▶ _Data supplied_

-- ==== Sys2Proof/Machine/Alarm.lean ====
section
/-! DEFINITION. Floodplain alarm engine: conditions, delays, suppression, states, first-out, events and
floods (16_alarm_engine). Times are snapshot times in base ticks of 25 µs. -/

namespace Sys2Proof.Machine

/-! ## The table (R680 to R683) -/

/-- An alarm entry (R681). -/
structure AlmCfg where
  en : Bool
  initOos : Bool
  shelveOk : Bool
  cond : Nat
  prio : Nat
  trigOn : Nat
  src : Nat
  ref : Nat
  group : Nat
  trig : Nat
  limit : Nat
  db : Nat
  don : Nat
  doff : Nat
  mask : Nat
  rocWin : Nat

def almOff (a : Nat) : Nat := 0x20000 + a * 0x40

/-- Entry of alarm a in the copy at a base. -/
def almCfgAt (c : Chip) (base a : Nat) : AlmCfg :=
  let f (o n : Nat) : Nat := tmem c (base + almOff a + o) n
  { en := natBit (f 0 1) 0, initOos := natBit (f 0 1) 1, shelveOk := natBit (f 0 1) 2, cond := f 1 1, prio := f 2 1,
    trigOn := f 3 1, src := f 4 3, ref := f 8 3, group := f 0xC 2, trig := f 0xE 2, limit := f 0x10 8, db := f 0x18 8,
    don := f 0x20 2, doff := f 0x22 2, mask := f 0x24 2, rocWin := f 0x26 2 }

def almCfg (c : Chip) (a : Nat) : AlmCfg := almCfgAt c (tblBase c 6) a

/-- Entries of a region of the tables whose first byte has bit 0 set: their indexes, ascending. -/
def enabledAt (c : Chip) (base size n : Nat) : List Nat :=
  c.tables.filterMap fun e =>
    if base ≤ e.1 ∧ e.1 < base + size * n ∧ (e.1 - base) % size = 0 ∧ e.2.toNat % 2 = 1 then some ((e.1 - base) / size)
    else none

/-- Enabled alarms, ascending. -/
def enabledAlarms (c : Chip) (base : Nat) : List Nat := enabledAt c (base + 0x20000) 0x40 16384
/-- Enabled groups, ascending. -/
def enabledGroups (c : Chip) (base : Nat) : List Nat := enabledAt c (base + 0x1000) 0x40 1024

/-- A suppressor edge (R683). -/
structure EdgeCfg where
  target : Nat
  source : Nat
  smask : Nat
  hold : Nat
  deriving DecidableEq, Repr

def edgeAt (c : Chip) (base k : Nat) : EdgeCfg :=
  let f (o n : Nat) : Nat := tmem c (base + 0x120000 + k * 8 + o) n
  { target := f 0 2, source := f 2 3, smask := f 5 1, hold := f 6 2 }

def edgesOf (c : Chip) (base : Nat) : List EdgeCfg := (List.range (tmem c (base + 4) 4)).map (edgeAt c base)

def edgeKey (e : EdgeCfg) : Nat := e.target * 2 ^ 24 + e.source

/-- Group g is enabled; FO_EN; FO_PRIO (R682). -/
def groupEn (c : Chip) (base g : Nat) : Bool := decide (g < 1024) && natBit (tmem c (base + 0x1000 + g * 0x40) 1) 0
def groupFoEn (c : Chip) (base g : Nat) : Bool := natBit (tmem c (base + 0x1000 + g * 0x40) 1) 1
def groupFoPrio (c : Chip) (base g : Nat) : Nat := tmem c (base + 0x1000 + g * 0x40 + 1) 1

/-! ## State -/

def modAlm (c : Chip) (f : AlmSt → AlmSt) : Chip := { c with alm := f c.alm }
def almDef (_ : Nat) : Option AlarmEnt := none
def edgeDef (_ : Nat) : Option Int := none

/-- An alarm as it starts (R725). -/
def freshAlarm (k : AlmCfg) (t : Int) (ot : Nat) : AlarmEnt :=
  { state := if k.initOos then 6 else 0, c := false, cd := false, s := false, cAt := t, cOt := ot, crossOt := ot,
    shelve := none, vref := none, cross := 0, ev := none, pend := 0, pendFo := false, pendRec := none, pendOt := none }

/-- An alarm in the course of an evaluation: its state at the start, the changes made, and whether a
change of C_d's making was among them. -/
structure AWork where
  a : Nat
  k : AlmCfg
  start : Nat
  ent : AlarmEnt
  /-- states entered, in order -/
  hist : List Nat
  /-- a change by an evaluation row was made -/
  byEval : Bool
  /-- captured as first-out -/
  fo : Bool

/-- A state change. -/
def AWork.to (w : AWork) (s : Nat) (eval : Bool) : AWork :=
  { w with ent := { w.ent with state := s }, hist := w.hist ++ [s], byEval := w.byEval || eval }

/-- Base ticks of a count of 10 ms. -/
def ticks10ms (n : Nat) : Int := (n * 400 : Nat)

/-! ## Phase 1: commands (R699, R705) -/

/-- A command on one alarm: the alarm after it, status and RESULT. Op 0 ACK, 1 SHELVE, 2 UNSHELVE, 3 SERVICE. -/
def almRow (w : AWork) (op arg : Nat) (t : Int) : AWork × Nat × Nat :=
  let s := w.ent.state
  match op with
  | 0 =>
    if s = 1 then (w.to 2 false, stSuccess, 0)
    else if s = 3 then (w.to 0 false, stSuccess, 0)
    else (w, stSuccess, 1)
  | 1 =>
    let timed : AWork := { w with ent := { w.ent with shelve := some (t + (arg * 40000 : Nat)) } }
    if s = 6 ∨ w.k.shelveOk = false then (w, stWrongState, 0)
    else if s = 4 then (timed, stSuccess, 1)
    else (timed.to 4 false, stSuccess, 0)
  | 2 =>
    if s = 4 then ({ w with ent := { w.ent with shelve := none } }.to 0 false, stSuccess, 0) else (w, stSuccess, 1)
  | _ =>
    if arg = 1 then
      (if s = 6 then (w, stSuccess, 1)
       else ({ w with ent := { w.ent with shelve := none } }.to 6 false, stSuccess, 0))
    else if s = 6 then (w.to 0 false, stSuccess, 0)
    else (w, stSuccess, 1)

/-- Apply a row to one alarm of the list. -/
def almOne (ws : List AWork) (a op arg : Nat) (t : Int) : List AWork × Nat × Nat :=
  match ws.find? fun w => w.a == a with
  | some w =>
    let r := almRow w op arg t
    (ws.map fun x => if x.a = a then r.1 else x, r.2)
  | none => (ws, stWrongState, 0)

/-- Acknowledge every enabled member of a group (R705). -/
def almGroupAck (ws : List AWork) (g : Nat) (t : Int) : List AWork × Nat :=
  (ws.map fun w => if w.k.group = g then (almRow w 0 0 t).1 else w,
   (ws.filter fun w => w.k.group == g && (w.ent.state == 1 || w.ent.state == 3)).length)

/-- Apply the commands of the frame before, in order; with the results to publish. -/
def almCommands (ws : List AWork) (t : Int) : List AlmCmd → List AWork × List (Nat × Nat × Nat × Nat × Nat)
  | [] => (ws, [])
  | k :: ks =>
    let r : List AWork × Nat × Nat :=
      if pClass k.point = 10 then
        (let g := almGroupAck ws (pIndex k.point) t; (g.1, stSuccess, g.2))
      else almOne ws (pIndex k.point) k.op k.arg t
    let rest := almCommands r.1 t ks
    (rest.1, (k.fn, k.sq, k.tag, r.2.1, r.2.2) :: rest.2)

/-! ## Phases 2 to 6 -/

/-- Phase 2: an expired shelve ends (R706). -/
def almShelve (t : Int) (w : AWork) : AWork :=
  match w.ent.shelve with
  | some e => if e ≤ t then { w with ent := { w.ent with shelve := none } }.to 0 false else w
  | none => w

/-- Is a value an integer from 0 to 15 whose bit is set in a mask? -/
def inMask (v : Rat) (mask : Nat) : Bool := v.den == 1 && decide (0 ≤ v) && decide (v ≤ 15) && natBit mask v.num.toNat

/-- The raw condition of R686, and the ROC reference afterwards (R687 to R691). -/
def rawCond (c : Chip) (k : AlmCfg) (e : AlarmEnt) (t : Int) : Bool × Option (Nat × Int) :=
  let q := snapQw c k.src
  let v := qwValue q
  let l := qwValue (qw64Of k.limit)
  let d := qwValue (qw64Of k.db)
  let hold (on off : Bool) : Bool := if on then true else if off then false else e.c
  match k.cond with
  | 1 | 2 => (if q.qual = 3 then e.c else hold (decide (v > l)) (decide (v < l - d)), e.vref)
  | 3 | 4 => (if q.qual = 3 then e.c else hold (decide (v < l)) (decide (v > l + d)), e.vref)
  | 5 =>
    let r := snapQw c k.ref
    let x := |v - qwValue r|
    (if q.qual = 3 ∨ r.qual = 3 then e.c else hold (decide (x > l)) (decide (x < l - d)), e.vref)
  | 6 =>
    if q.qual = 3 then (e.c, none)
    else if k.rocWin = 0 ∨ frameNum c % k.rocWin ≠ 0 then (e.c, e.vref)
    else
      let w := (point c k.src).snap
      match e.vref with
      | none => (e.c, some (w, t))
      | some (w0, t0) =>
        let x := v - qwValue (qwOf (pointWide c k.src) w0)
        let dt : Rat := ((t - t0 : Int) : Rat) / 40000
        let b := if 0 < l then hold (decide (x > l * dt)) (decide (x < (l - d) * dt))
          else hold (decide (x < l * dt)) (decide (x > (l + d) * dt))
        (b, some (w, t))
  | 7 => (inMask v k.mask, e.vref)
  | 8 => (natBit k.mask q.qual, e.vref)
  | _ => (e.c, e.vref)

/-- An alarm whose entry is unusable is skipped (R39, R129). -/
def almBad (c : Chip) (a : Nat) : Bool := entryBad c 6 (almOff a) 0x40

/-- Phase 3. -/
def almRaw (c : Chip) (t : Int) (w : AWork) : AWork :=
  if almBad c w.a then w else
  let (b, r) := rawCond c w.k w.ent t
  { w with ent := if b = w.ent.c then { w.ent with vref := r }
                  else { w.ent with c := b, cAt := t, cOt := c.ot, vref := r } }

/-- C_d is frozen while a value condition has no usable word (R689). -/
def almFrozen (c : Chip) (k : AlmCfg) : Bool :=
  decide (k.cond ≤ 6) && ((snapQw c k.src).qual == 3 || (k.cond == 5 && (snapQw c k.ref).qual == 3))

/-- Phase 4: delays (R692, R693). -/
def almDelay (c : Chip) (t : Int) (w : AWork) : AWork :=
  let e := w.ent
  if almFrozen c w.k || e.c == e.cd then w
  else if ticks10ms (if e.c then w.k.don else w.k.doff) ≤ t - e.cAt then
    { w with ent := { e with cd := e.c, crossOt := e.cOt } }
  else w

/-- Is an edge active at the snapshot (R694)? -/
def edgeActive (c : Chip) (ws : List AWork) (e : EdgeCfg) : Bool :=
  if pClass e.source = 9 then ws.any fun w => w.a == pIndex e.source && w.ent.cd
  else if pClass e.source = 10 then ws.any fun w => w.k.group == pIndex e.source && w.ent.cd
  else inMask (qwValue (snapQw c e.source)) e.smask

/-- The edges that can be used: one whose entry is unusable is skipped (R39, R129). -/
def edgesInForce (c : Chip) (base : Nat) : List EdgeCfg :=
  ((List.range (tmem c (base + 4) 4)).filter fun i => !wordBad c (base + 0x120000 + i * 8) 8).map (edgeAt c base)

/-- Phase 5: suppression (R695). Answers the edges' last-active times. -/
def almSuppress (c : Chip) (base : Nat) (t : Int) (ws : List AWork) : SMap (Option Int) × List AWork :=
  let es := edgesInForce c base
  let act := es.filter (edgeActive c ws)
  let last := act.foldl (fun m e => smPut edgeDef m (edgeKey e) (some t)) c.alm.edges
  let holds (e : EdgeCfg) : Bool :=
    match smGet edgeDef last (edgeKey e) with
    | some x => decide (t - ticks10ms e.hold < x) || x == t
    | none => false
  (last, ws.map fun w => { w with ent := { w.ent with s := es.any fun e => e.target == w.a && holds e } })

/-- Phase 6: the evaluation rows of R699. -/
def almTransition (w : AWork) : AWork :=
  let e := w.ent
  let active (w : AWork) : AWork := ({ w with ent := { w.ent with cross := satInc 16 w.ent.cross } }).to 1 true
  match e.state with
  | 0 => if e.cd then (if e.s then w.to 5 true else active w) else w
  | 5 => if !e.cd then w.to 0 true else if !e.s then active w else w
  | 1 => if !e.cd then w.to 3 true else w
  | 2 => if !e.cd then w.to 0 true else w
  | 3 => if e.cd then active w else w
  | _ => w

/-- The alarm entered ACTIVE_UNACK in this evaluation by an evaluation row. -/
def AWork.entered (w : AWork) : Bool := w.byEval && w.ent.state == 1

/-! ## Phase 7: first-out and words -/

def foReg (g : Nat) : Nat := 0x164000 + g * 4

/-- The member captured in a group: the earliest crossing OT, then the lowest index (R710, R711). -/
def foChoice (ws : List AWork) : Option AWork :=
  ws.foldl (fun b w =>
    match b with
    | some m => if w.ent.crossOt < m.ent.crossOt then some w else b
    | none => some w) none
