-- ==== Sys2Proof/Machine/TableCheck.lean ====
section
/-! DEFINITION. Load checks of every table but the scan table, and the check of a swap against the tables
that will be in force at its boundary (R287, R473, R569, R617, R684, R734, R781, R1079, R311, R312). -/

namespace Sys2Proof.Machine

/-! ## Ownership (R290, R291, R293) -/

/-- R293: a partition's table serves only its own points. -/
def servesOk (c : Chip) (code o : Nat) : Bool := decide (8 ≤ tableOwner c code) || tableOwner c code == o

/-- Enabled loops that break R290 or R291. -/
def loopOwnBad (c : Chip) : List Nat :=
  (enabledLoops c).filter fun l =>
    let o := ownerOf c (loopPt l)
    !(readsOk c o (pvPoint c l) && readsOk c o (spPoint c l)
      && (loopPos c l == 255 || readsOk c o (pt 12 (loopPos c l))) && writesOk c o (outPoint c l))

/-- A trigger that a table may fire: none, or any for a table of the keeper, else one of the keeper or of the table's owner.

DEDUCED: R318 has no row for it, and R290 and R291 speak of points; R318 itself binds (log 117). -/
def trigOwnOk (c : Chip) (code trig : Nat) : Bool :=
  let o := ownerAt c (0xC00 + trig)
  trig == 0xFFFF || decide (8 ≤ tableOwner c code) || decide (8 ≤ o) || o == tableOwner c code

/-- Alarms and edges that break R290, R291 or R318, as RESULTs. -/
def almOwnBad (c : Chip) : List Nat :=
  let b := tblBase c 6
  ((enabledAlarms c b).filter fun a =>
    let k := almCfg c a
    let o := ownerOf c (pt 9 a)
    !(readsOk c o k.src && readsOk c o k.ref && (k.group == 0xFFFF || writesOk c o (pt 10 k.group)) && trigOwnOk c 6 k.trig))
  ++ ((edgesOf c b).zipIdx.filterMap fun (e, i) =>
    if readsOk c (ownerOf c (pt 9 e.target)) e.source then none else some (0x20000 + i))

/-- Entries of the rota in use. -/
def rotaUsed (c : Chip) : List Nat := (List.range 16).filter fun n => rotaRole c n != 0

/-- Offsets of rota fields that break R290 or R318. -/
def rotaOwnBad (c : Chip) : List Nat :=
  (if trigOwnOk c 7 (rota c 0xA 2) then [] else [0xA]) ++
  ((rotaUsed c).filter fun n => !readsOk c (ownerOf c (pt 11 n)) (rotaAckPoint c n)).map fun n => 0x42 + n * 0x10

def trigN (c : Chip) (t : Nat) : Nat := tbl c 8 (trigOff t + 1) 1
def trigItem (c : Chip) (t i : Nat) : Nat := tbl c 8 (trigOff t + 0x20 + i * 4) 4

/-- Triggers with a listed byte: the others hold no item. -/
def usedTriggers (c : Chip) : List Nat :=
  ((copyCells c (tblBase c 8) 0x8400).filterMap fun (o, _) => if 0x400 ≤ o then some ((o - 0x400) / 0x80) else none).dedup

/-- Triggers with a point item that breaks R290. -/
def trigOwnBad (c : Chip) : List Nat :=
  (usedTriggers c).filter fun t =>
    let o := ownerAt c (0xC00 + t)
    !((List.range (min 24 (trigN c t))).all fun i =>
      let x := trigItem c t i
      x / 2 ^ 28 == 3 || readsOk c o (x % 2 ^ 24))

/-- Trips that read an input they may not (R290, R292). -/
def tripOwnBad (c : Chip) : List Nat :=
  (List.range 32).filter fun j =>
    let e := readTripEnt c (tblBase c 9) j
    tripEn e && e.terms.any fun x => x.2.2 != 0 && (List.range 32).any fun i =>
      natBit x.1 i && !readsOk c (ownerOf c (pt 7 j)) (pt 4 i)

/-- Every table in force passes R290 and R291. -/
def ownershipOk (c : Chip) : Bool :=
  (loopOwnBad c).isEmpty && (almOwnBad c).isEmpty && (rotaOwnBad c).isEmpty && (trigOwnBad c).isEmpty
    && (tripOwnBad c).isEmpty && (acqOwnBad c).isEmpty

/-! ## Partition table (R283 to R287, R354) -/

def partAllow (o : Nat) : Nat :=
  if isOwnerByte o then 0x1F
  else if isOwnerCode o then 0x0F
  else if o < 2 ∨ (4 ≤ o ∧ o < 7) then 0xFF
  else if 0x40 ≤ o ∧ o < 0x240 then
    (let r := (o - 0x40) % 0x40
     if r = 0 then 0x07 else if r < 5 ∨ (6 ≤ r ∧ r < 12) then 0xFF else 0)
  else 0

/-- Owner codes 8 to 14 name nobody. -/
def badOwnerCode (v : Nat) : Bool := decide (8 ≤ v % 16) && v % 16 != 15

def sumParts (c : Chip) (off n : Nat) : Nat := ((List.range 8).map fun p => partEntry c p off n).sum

▶ _Exercise goal_
Using the listing above, state the number of lines that hold "crossOt", with no other text.

▶ _Answer section_
3